EXERCISE DIRECTIONS ▸
Filter the entries for lines with the word "brev".
-- DATA SHOWN follows --
-- ==== Sys2Proof/Machine/Types.lean ====
section
/-! DEFINITION. Widths, lane counts and codes of the shared fields (01 R30-R32, 18 R285). -/

namespace Sys2Proof

/-- Code of a type in the 5-bit field T (R30). -/
def ETy.code : ETy → BitVec 5
  | .i4 => 0x00 | .i8 => 0x01 | .i16 => 0x02 | .i32 => 0x03 | .n4 => 0x04 | .n8 => 0x05 | .n16 => 0x06 | .n32 => 0x07
  | .f32 => 0x08 | .bf16 => 0x09 | .f16 => 0x0A | .e4m3 => 0x0B | .e5m2 => 0x0C | .ta8 => 0x0D | .ta6 => 0x0E
  | .e8m0 => 0x0F | .e3m2 => 0x10 | .e2m3 => 0x11 | .e2m1 => 0x12 | .i64 => 0x13 | .n64 => 0x14

/-- Type named by a code, none for the reserved codes 0x15-0x1F (R30). -/
def ETy.ofCode (c : BitVec 5) : Option ETy :=
  match c.toNat with
  | 0 => some .i4 | 1 => some .i8 | 2 => some .i16 | 3 => some .i32 | 4 => some .n4 | 5 => some .n8 | 6 => some .n16
  | 7 => some .n32 | 8 => some .f32 | 9 => some .bf16 | 10 => some .f16 | 11 => some .e4m3 | 12 => some .e5m2
  | 13 => some .ta8 | 14 => some .ta6 | 15 => some .e8m0 | 16 => some .e3m2 | 17 => some .e2m3 | 18 => some .e2m1
  | 19 => some .i64 | 20 => some .n64 | _ => none

/-- Element width in bits (R285). -/
def ETy.width : ETy → Nat
  | .i4 | .n4 | .e2m1 => 4
  | .ta6 | .e3m2 | .e2m3 => 6
  | .i8 | .n8 | .e4m3 | .e5m2 | .ta8 | .e8m0 => 8
  | .i16 | .n16 | .bf16 | .f16 => 16
  | .i32 | .n32 | .f32 => 32
  | .i64 | .n64 => 64

/-- Lane count of a register at a type (R285). -/
def ETy.lanes (t : ETy) : Nat := if t.width = 6 then 640 else 4096 / t.width

/-- Signed integer types. -/
def ETy.isSigned : ETy → Bool
  | .i4 | .i8 | .i16 | .i32 | .i64 => true
  | _ => false

/-- Integer types, signed or unsigned. -/
def ETy.isInteger : ETy → Bool
  | .i4 | .i8 | .i16 | .i32 | .i64 | .n4 | .n8 | .n16 | .n32 | .n64 => true
  | _ => false

/-- The set I of R288: the 8- to 64-bit integers. -/
def ETy.inI (t : ETy) : Bool := t.isInteger && t.width ≥ 8

/-- The set F of R288. -/
def ETy.inF : ETy → Bool
  | .f32 | .bf16 | .f16 => true
  | _ => false

/-- The set N of R288. -/
def ETy.inN : ETy → Bool
  | .i8 | .n8 | .i16 | .n16 | .bf16 | .f16 => true
  | _ => false

/-- The set P of R288. -/
def ETy.inP (t : ETy) : Bool := t.width ≠ 6

/-- "Element" of R113: every type but the 6-bit ones and E8M0. -/
def ETy.inElement (t : ETy) : Bool := t.width ≠ 6 && t ≠ .e8m0

/-- The types that R31 allows with X = 1. -/
def ETy.scalable : ETy → Bool
  | .e4m3 | .e5m2 | .e3m2 | .e2m3 | .e2m1 | .i8 | .ta8 | .ta6 => true
  | _ => false

/-- Condition code of R52. -/
def Cond.code : Cond → BitVec 4
  | .eq => 0 | .ne => 1 | .lt => 2 | .le => 3 | .gt => 4 | .ge => 5 | .ltu => 6 | .leu => 7 | .gtu => 8 | .geu => 9

/-- Condition of a code; none for 10-15 (R52). -/
def Cond.ofCode (c : BitVec 4) : Option Cond :=
  match c.toNat with
  | 0 => some .eq | 1 => some .ne | 2 => some .lt | 3 => some .le | 4 => some .gt | 5 => some .ge
  | 6 => some .ltu | 7 => some .leu | 8 => some .gtu | 9 => some .geu | _ => none

/-- Scope code of R32. -/
def Scope.code : Scope → BitVec 3
  | .strand => 0 | .ctx => 1 | .core => 2 | .quad => 3 | .die => 4 | .pkg => 5 | .dom => 6

/-- Scope of a code; none for 0b111 (R32). -/
def Scope.ofCode (c : BitVec 3) : Option Scope :=
  match c.toNat with
  | 0 => some .strand | 1 => some .ctx | 2 => some .core | 3 => some .quad | 4 => some .die | 5 => some .pkg
  | 6 => some .dom | _ => none

/-- FL code of R114. -/
def Flavour.code : Flavour → BitVec 2
  | .none => 0 | .acq => 1 | .rel => 2 | .full => 3

/-- Flavour of an FL code. -/
def Flavour.ofCode (c : BitVec 2) : Flavour :=
  match c.toNat with
  | 0 => .none | 1 => .acq | 2 => .rel | _ => .full

/-- VAR code of an atomic operation (R128). -/
def AtomOp.code : AtomOp → BitVec 4
  | .add => 0 | .min => 1 | .max => 2 | .and => 3 | .or => 4 | .xor => 5 | .swap => 6 | .fadd => 7

/-- Atomic operation of a VAR; none for 8-15 (R128). -/
def AtomOp.ofCode (c : BitVec 4) : Option AtomOp :=
  match c.toNat with
  | 0 => some .add | 1 => some .min | 2 => some .max | 3 => some .and | 4 => some .or | 5 => some .xor
  | 6 => some .swap | 7 => some .fadd | _ => none

/-- VAR code of a bank field (R142). -/
def BankField.code : BankField → BitVec 4
  | .cause => 0 | .ret => 1 | .addr => 2 | .guard => 3 | .level => 4

/-- Bank field of a VAR (R142). -/
def BankField.ofCode (c : BitVec 4) : Option BankField :=
  match c.toNat with
  | 0 => some .cause | 1 => some .ret | 2 => some .addr | 3 => some .guard | 4 => some .level | _ => none

/-- VAR code of a WADDR condition (R210). -/
def WaitCond.code : WaitCond → BitVec 4
  | .eq => 0 | .ne => 1 | .ltu => 2 | .geu => 3 | .lt => 4 | .ge => 5

/-- WADDR condition of a VAR (R210). -/
def WaitCond.ofCode (c : BitVec 4) : Option WaitCond :=
  match c.toNat with
  | 0 => some .eq | 1 => some .ne | 2 => some .ltu | 3 => some .geu | 4 => some .lt | 5 => some .ge | _ => none

/-- ENG code of R251. -/
def Engine.code : Engine → BitVec 2
  | .le => 0 | .ve => 1 | .ce => 2

/-- Engine of an ENG code; 3 is reserved (R252). -/
def Engine.ofCode (c : BitVec 2) : Option Engine :=
  match c.toNat with
  | 0 => some .le | 1 => some .ve | 2 => some .ce | _ => none

/-- Direction code of R253. -/
def CpyDir.code : CpyDir → BitVec 4
  | .m2f => 0 | .f2m => 1 | .m2m => 2 | .f2f => 3

/-- Direction of a VAR (R253). -/
def CpyDir.ofCode (c : BitVec 4) : Option CpyDir :=
  match c.toNat with
  | 0 => some .m2f | 1 => some .f2m | 2 => some .m2m | 3 => some .f2f | _ => none

/-- VAR code of a special function (R298). -/
def SpecFn.code : SpecFn → BitVec 4
  | .rcp => 0 | .rsqrt => 1 | .sqrt => 2 | .exp2 => 3 | .log2 => 4 | .tanh => 5 | .sigm => 6

/-- Special function of a VAR (R298). -/
def SpecFn.ofCode (c : BitVec 4) : Option SpecFn :=
  match c.toNat with
  | 0 => some .rcp | 1 => some .rsqrt | 2 => some .sqrt | 3 => some .exp2 | 4 => some .log2 | 5 => some .tanh
  | 6 => some .sigm | _ => none

/-- POL code of R278. -/
def Pol.code : Pol → BitVec 2
  | .sat => 0 | .inf => 1 | .nan => 2 | .trap => 3

/-- Policy of a POL code (R278). -/
def Pol.ofCode (c : BitVec 2) : Pol :=
  match c.toNat with
  | 0 => .sat | 1 => .inf | 2 => .nan | _ => .trap

/-- VAR code of VFMA (R291). -/
def FmaForm.code : FmaForm → BitVec 4
  | .fma => 0 | .ms => 1 | .nma => 2 | .nms => 3

/-- Form of a VFMA VAR (R291). -/
def FmaForm.ofCode (c : BitVec 4) : Option FmaForm :=
  match c.toNat with
  | 0 => some .fma | 1 => some .ms | 2 => some .nma | 3 => some .nms | _ => none

/-- VAR code of VBIT (R293). -/
def BitFn.code : BitFn → BitVec 4
  | .popc => 0 | .clz => 1 | .ctz => 2 | .brev => 3

/-- Function of a VBIT VAR (R293). -/
def BitFn.ofCode (c : BitVec 4) : Option BitFn :=
  match c.toNat with
  | 0 => some .popc | 1 => some .clz | 2 => some .ctz | 3 => some .brev | _ => none

/-- VAR code of PREF (R126). -/
def PrefKind.code : PrefKind → BitVec 4
  | .rd => 0 | .near => 1 | .wr => 2

/-- Kind of a PREF VAR (R126). -/
def PrefKind.ofCode (c : BitVec 4) : Option PrefKind :=
  match c.toNat with
  | 0 => some .rd | 1 => some .near | 2 => some .wr | _ => none

/-- Operand-lane group of a conversion between widths: g registers on the wide side (R287). -/
def groupSize (wide narrow : ETy) : Nat :=
  if wide.width = narrow.width then 1 else Nat.min 4 (wide.width / narrow.width)

end Sys2Proof
end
-- DATA SHOWN concluded --
RESULT OF THIS EXERCISE ▸
  | .popc => 0 | .clz => 1 | .ctz => 2 | .brev => 3
  | 0 => some .popc | 1 => some .clz | 2 => some .ctz | 3 => some .brev | _ => none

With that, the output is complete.